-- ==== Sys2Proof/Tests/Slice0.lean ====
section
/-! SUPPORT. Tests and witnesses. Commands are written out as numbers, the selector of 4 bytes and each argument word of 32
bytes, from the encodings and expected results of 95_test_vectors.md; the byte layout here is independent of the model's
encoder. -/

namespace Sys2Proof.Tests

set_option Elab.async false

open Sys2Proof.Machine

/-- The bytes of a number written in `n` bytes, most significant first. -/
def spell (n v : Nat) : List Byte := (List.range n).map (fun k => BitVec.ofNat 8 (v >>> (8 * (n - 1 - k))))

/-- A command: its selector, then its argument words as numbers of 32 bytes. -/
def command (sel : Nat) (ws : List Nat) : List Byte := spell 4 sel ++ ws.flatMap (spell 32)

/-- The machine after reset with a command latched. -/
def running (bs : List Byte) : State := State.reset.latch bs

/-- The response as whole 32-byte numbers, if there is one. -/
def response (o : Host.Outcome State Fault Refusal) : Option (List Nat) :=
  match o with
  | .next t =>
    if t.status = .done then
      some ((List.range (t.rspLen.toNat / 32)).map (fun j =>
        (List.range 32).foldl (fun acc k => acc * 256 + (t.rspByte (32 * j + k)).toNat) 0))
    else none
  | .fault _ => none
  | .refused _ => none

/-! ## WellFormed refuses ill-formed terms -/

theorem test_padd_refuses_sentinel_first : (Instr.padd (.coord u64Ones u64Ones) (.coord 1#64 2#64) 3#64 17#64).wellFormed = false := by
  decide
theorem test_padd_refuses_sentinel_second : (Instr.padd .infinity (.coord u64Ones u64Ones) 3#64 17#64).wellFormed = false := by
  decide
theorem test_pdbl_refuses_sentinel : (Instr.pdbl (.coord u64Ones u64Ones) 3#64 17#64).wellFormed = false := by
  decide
------------------------------------------------
* [WORK ITEM] Using the material above, print every entry exactly as written.

* [COMPLETED TASK]
-- ==== Sys2Proof/Tests/Slice0.lean ====
section
/-! SUPPORT. Tests and witnesses. Commands are written out as numbers, the selector of 4 bytes and each argument word of 32
bytes, from the encodings and expected results of 95_test_vectors.md; the byte layout here is independent of the model's
encoder. -/

namespace Sys2Proof.Tests

set_option Elab.async false

open Sys2Proof.Machine

/-- The bytes of a number written in `n` bytes, most significant first. -/
def spell (n v : Nat) : List Byte := (List.range n).map (fun k => BitVec.ofNat 8 (v >>> (8 * (n - 1 - k))))

/-- A command: its selector, then its argument words as numbers of 32 bytes. -/
def command (sel : Nat) (ws : List Nat) : List Byte := spell 4 sel ++ ws.flatMap (spell 32)

/-- The machine after reset with a command latched. -/
def running (bs : List Byte) : State := State.reset.latch bs

/-- The response as whole 32-byte numbers, if there is one. -/
def response (o : Host.Outcome State Fault Refusal) : Option (List Nat) :=
  match o with
  | .next t =>
    if t.status = .done then
      some ((List.range (t.rspLen.toNat / 32)).map (fun j =>
        (List.range 32).foldl (fun acc k => acc * 256 + (t.rspByte (32 * j + k)).toNat) 0))
    else none
  | .fault _ => none
  | .refused _ => none

/-! ## WellFormed refuses ill-formed terms -/

theorem test_padd_refuses_sentinel_first : (Instr.padd (.coord u64Ones u64Ones) (.coord 1#64 2#64) 3#64 17#64).wellFormed = false := by
  decide
theorem test_padd_refuses_sentinel_second : (Instr.padd .infinity (.coord u64Ones u64Ones) 3#64 17#64).wellFormed = false := by
  decide
theorem test_pdbl_refuses_sentinel : (Instr.pdbl (.coord u64Ones u64Ones) 3#64 17#64).wellFormed = false := by
  decide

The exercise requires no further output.